Не поверите, самое неприятное было вовсе не боль эта. Главное чувствовала я себя все время не человеком, и не бабой даже, а, что ли, камнем каким. Оба мои рисовальщика как сговорились: молчали и без остановки чиркали непонятно чего в своих бумагах. Глянут на меня мельком и опять зачиркают. Только взгляды ихние были тоже не человечьи совсем, а другие Как объяснить-то? Вот, на живое на девку, к примеру, или на жратву так не смотрят. Что-то у них в глазах стояло нелюдское, ненашенское, чуть не потустороннее, колдовское, но не как у хозяина, а взаправду, без крови всякой. Мне даже предложи из них кто тогда мол, давай, деваха, я счас с тобой в опочивальне попрыгаю не было бы у меня охоты после взглядов таких. Или Так все равно: не сказал никто и даже голоса не подал.

Два, да, кажется, было энтих, так сказать, сеанса. Я уж и не знала, как вести-то себя, но ничего, делала, что прикажут. А потом однажды вечером выводят меня из комнаты, сажают в карету и куда-то везут. Ну, думаю, все, пропала теперь моя девичья головушка окончательно. Позовут сейчас убивца жестокого, а он в темноте такой меня даже не разглядит и сразу же порешит. Но оказалось, хозяин все-тки скареда известная, таких любить нельзя, но и бояться можно не особливо продать меня решил. Только чтобы все было шито-крыто, сделал это в порту, и прямо на отплывающем корабле.

Дальше оно неинтересно.
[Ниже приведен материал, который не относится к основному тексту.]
/-- A dyadic number s*m*2^e in fixed point, rounded down. -/
def toFix (p : Nat) (neg : Bool) (m : Nat) (e : Int) : Int :=
  let x : Int := if neg then -(m : Int) else m
  if 0 ≤ e + p then x * 2 ^ (e + p).toNat else x / 2 ^ (-(e + p)).toNat

/-- 2^(s*m*2^e) rounded, for a non-zero exponent (R50, R220). -/
def Fmt.exp2Of (f : Fmt) (neg : Bool) (m : Nat) (e : Int) : Rounded :=
  if 13 ≤ (bitLen m : Int) + e then
    (if neg then { bits := 0, ev := evUnf } else { bits := f.inf false, ev := f.ovfEvent })
  else if 0 ≤ e || m % 2 ^ (-e).toNat = 0 then
    f.round .rne false 1 (toFix 0 neg m e)
  else
    decideRound f (fun p =>
      let x := toFix p neg m e
      let n := x / 2 ^ p
      let y := (x % 2 ^ p).toNat * ln2Fix p / 2 ^ p
      ((expFix p y : Int), n - p)) precisions

/-- e^(s*m*2^e) rounded, for a non-zero exponent (R50). -/
def Fmt.expOf (f : Fmt) (neg : Bool) (m : Nat) (e : Int) : Rounded :=
  if 12 ≤ (bitLen m : Int) + e then
    (if neg then { bits := 0, ev := evUnf } else { bits := f.inf false, ev := f.ovfEvent })
  else
    decideRound f (fun p =>
      let x := toFix p neg m e
      let l : Int := ln2Fix p
      let n := x / l
      ((expFix p (x - n * l).toNat : Int), n - p)) precisions

/-- The exponent e' and the fixed-point ln t of m * 2^e = t * 2^e', 1 ≤ t < 2. -/
def lnParts (p m : Nat) (e : Int) : Int × Nat :=
  let k := bitLen m - 1
  let z := (m - 2 ^ k) * 2 ^ p / (m + 2 ^ k)
  (e + k, atanh2 p z)

/-- ln of a positive value other than 1, rounded (R50). -/
def Fmt.lnOf (f : Fmt) (m : Nat) (e : Int) : Rounded :=
  decideRound f (fun p =>
    let r := lnParts p m e
    (r.1 * ln2Fix p + r.2, -(p : Int))) precisions

/-- log2 of a positive value, rounded; a power of two is exact (R50). -/
def Fmt.log2Of (f : Fmt) (m : Nat) (e : Int) : Rounded :=
  if m = 2 ^ (bitLen m - 1) then f.ofInt .rne (e + (bitLen m - 1 : Nat))
  else
    decideRound f (fun p =>
      let r := lnParts p m e
      (r.1 * 2 ^ p + (r.2 * 2 ^ p / ln2Fix p : Nat), -(p : Int))) precisions

/-- The exponential functions with their special cases (R50). -/
def Fmt.expLike (f : Fmt) (g : Bool → Nat → Int → Rounded) (a : Nat) : Rounded :=
  match f.decode a with
  | .nan => f.quiet
  | .inf true => { bits := 0, ev := Events.zero }
  | .inf false => { bits := f.inf false, ev := Events.zero }
  | .fin s m e => if m = 0 then (f.ofInt .rne 1) else g s m e

/-- The logarithms with their special cases (R49, R50). -/
def Fmt.logLike (f : Fmt) (g : Nat → Int → Rounded) (a : Nat) : Rounded :=
  match f.decode a with
  | .nan => f.quiet
  | .inf true => f.invalid
  | .inf false => { bits := f.inf false, ev := Events.zero }
  | .fin s m e =>
    if m = 0 then { bits := f.inf true, ev := Events.zero }
    else if s then f.invalid
    else if f.decode a = f.decode (f.ofInt .rne 1).bits then { bits := 0, ev := Events.zero }
    else g m e

/-- 2^A, e^A, log2 A, ln A rounded (R50). -/
def Fmt.exp2 (f : Fmt) (a : Nat) : Rounded := f.expLike f.exp2Of a
def Fmt.exp (f : Fmt) (a : Nat) : Rounded := f.expLike f.expOf a
def Fmt.log2 (f : Fmt) (a : Nat) : Rounded := f.logLike f.log2Of a
def Fmt.ln (f : Fmt) (a : Nat) : Rounded := f.logLike f.lnOf a

/-- The pairwise tree over a list of leaves (R52): each level joins adjacent pairs; `n` levels. -/
def pairTree (g : Nat → Nat → Rounded) : Nat → List Nat → Rounded
  | 0, l => { bits := l.headD 0, ev := Events.zero }
  | n + 1, l =>
    let a := pairTree g n (l.take (2 ^ n))
    let b := pairTree g n (l.drop (2 ^ n))
    let r := g a.bits b.bits
    { bits := r.bits, ev := (a.ev.plus b.ev).plus r.ev }

end Sys2Proof.Machine
end

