-- ==== Sys2Proof/Machine/Tasks.lean ====
section
/-! DEFINITION. Task messages, arrival queues and spill areas, dispatch (R197-R204), spawn counts and reports (R201, R205), the
task instructions (R206-R214), and the cox of a die (R208, R328, R329). -/

namespace Sys2Proof.Machine

open Sys2Proof

/-! ### Entries -/

/-- EHDR of an entry (R198). -/
def TaskEntry.ehdr (t : TaskEntry) : Nat :=
  t.handler.toNat + t.flags.toNat * 2 ^ 20 + t.sender.toNat * 2 ^ 28 + t.cgen.toNat * 2 ^ 46

/-- The 64 bytes of an arrival-queue or spill entry (R198). -/
def TaskEntry.bytes (t : TaskEntry) : List Byte :=
  natBytes 8 t.ehdr ++ ((List.range 6).flatMap fun i => natBytes 8 (t.args.getD i 0).toNat) ++
    natBytes 4 (t.args.getD 6 0).toNat ++ natBytes 4 (t.args.getD 7 0).toNat

/-- The argument words of 64 bytes: six of 64 bits, two of 32 (R197). -/
def argWords (bs : List Byte) : Vector Word 8 :=
  Vector.ofFn fun i => BitVec.ofNat 64 (if i.val < 6 then fieldOf bs (8 + 8 * i.val) 8 else fieldOf bs (56 + 4 * (i.val - 6)) 4)

/-- The entry that 64 bytes hold (R198). -/
def entryOf (bs : List Byte) : TaskEntry :=
  let e := fieldOf bs 0 8
  { handler := BitVec.ofNat 20 e, flags := BitVec.ofNat 8 (bits e 20 8), sender := BitVec.ofNat 18 (bits e 28 18),
    cgen := BitVec.ofNat 16 (bits e 46 16), args := argWords bs }

/-! FLAGS (R199). -/
def flagU : Byte := 0x80
def flagPLACED : Byte := 0x40
def flagXFER : Byte := 0x20
def flagJOIN : Byte := 0x10
def flagFORK : Byte := 0x08
def flagMIG : Byte := 0x04
def flagCALL : Byte := 0x02
def flagREL : Byte := 0x01

/-! ### Dispatch -/

/-- A reply token (R200) (DEDUCED, log 27). -/
def replyToken (t : TaskEntry) : Word :=
  let a := (t.args.getD 7 0).toNat
  BitVec.ofNat 64 (t.cgen.toNat * 2 ^ 32 + bits a 0 5 * 2 ^ 22 + bits a 5 4 * 2 ^ 18 + t.sender.toNat)

/-- x9 at task start (R17). -/
def senderWord (modid : BitVec 16) (t : TaskEntry) : Word :=
  BitVec.ofNat 64 (modid.toNat * 2 ^ 48 + t.flags.toNat * 2 ^ 32 + t.sender.toNat)

/-- The x registers at task start (R17, R197, R200). -/
def taskX (modid : BitVec 16) (t : TaskEntry) : Vector Word 32 :=
  Vector.ofFn fun i =>
    let n := i.val
    if n = 0 || 10 ≤ n then 0
    else if n = 9 then senderWord modid t
    else if n = 8 && t.flags &&& flagCALL ≠ 0 then replyToken t
    else if 7 ≤ n then sx ((t.args.getD (n - 1) 0).setWidth 32)
    else t.args.getD (n - 1) 0

/-- A slot at task start (R17): registers, control registers whose reset is the task, mode user, state Ready. -/
def Slot.start (l : Slot) (modid : BitVec 16) (t : TaskEntry) : Slot :=
  { Slot.reset with
    st := .ready, pc := if codeOk t.handler.toNat then t.handler else l.pc, x := taskX modid t,
    gen := l.gen, prio := l.prio, tvec := l.tvec, spnlim := l.spnlim,
    sepc := l.sepc, scause := l.scause, sval := l.sval, sscratch := l.sscratch }

/-- A task dispatched to a slot: an acquire at module scope (R204), which learns what a releasing send orders before it, and what its launch's
start does (R248, R261); a handler that is no code offset is FETCH (R18). -/
def State.dispatch (s : State) (o : SlotId) (t : TaskEntry) : State :=
  let s := (s.onSlot o fun l => { l.start s.bar0.modid t with clk := (s.getCore o.core).base.join t.clk }).acquired o.core
  if codeOk t.handler.toNat then s
  else s.takeSup o FKind.fetch.scause (t.handler.setWidth 64) (s.getSlot o).pc
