-- ==== Sys2Proof/Machine/HostPort.lean ====
section
/-! DEFINITION. The face of the module to its host: memory accesses (R381, R382), the control space (R383, R384), the error log
(R385), multicast table writes (R370), attestation (R390), link training (R381) and the boot of the module (R386-R389). -/

namespace Sys2Proof.Machine

open Sys2Proof

/-! ### Links and memory -/

/-- Whether a host link carries accesses: it has trained, and the module has not failed to boot (R381, R388). -/
def State.linkUp (s : State) (linkB : Bool) : Bool :=
  (if linkB then s.linkB else s.linkA) ≠ .untrained && s.bar0.bootst ≠ 7

/-- The result of a host read or AtomicOp. -/
def State.hostResult (s : State) (a : HostAccess) (data : Option (List Byte)) : State :=
  { s with hostReads := s.hostReads ++ [{ linkB := a.linkB, pa := a.pa, data := data }] }

/-- Poison met by a host access of `n` bytes is reported (R308, R385) (DESIGN CHOICE, log 42). -/
def State.hostPoison (s : State) (pa n : Nat) : State :=
  match s.poisonAt pa n with
  | some g => s.reportIo 5 (BitVec.ofNat 64 (8 * g)) 0
  | none => s

/-- An AtomicOp of a host, performed as an `amo` at the home: one that meets poison has no effect (R124, R381). -/
def State.hostAtomic (s : State) (a : HostAccess) (wide : Bool) (f : Nat → Nat) : State :=
  let n := if wide then 8 else 4
  let k := a.pa.toNat
  let old := s.rd k n
  if (s.poisonAt k n).isSome then (s.hostPoison k n).hostResult a (some (natBytes n old))
  else (s.fromOutside (s.wr k n (f old % 2 ^ (8 * n))) true).hostResult a (some (natBytes n old))

/-- A host access to DRAM that is present (R381). -/
def State.hostAccess (s : State) (a : HostAccess) : State :=
  match a.op with
  | .read n => (s.hostPoison a.pa.toNat n).hostResult a (some (memReads s.mem a.pa.toNat n))
  | .write bs => s.fromOutside (s.wrPieces [(a.pa.toNat, bs)]) true
  | .fetchAdd wide v => s.hostAtomic a wide fun old => old + v.toNat
  | .swap wide v => s.hostAtomic a wide fun _ => v.toNat
  | .cas wide expect v => s.hostAtomic a wide fun old => if old = expect.toNat % 2 ^ (if wide then 64 else 32) then v.toNat else old

/-- The bytes that a host access names. -/
def hostSize (a : HostAccess) : Nat :=
  match a.op with
  | .read n => n
  | .write bs => bs.length
  | .fetchAdd wide _ => if wide then 8 else 4
  | .swap wide _ => if wide then 8 else 4
  | .cas wide _ _ => if wide then 8 else 4

/-- Whether a die is closed to traffic: it has failed its authentication, or the boot has not yet come to pass it (R387, R388; DESIGN
CHOICE, log 13). -/
def State.closed (s : State) (d : Die) : Bool :=
  match tabGet? s.auth (DieId.compute d) with
  | some (.ok, _) => false
  | some (.fenced, _) => true
  | none => s.bar0.bootst < 2 || s.bar0.bootst = 7

/-- Whether a byte of an access lies on a closed die. -/
def State.hostAbsent (s : State) (a : HostAccess) : Bool :=
  s.closed (keyDie a.pa.toNat) || s.closed (keyDie (a.pa.toNat + (hostSize a - 1)))

/-- `HOST_MEMORY_ACCESS`: an access through BAR2 or CXL.mem, at the vault home of its bytes; on a closed die a read is Unsupported
Request and a write is dropped and logged (R381, R385). -/
def execHostMemoryAccess (a : HostAccess) (s : State) : Res :=
  .next <|
    if !s.linkUp a.linkB || 2 ^ 42 < a.pa.toNat + hostSize a then s
    else if s.hostAbsent a then
      match a.op with
      | .write _ => s.reportIo 14 (a.pa.setWidth 64) 0
      | _ => s.hostResult a none
    else s.hostAccess a

/-! ### The control space -/

/-- The control space changed. -/
def State.onBar0 (s : State) (f : Bar0 → Bar0) : State := { s with bar0 := f s.bar0 }

/-- BOOTST.STATE changed, and MSI-X vector 9 sent (R381, R386). -/
def State.bootState (s : State) (n : BitVec 3) : State :=
  { s with bar0 := { s.bar0 with bootst := n }, msix := s.msix ++ [9] }

/-- RUN = 1 written: in STATE 3 the launcher and the tenancy controller start (R386). -/
def State.writeRun (s : State) : State :=
  if s.bar0.bootst = 3 && !s.bar0.run then (s.onBar0 fun b => { b with run := true }).bootState 4 else s

/-- `CTL_RUN`: the host writes RUN = 1 (R383, R386). -/
def execCtlRun (s : State) : Res := .next (if s.linkUp false || s.linkUp true then s.writeRun else s)

/-- The 72 dies in the order of the attestation report (R390). -/
def allDies : List DieId :=
  ((List.range 64).map fun d => DieId.compute (BitVec.ofNat 6 d)) ++ (List.range 8).map fun i => DieId.io (BitVec.ofNat 3 i)

/-- A die's 64 bytes of the attestation report (R390). -/
def attEntry (e : BitVec 384 × Bool) : List Byte := natBytes 48 e.1.toNat ++ natBytes 16 (if e.2 then 1 else 0)

/-- The measurement and the presence of each die (R390). -/
def State.attEntries (s : State) : List (BitVec 384 × Bool) :=
  allDies.map fun d => match tabGet? s.auth d with
    | some (st, m) => (m, st = .ok)
    | none => (Config.unknownMeasure s.tick, false)

/-- The root's public key, which every die holds in its fuses (R387). -/
def rootKey : CurvePoint := curveMul 384 Config.rootSecret bpG

/-- The signature that the identity key of I/O die 0 makes over bytes at a step (R387, R390). -/
def rootSign (t : Nat) (bs : List Byte) : BitVec 768 :=
  let p := ecdsaSign Config.rootSecret (Config.signNonce t) (sha384 bs)
  packSign p.1 p.2

/-- What an attestation report is signed over: ATTN ‖ MODID ‖ the die entries (R383, R390). -/
def State.attMessage (s : State) : List Byte :=
  natBytes 48 s.bar0.attn.toNat ++ natBytes 8 (s.bar0.modid.toNat + s.bar0.inc.toNat * 2 ^ 16) ++ s.attEntries.flatMap attEntry

/-- The attestation report (R390). -/
def State.attest (s : State) : AttReport :=
  { entries := s.attEntries, sign := rootSign s.tick s.attMessage, chain := Config.certificateChain }

/-- `ATTGO`: the host's write of ATTGO starts a report; I/O die 0 then writes ATTREP, and ATTGO clears (R383, R390). -/
def execAttgo (s : State) : Res :=
  .next <|
    if s.bar0.attgo then s.onBar0 fun b => { b with attgo := false, attrep := some s.attest }
    else if s.linkUp false || s.linkUp true then s.onBar0 fun b => { b with attgo := true }
    else s
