-- ==== Sys2Proof/Machine/Dispatch.lean ====
section
/-! DEFINITION. The dispatch: one arm for every instruction and event of the opcode table. -/

namespace Sys2Proof.Machine

open Sys2Proof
Точнехонько на следующий день корабль тот взяли на абордаж алжирские пираты, а тех, еще спустя неделю,  далматинские. А эти только все и вся к себе перетащили, как своим чередом поняли, что надо уходить от погони, пока остальные суда арабские подгрести не успели. И давай деру, даже толком на добычу не взглянули. Обидно было. Так что вместо дворца бея какого алжирского оказалась я на невольничьем рынке в Рагузе, правда, в самом первом ряду.

Стою, плачу над своей тяжелой девичьей судьбой, и вдруг вижу: идут двое, одеты кое-как, лохматые, лопоухие, но довольные и хорошо уже пьяные. Песни орут ни слова не понять. И меня как что-то ударит: такие дурни ведь, знамо дело, наши, домотканые. Бросилась я, сколько веревка позволяла, к ним в ноги и заорала по-родному: мол, ратуйте меня, добры молодцы.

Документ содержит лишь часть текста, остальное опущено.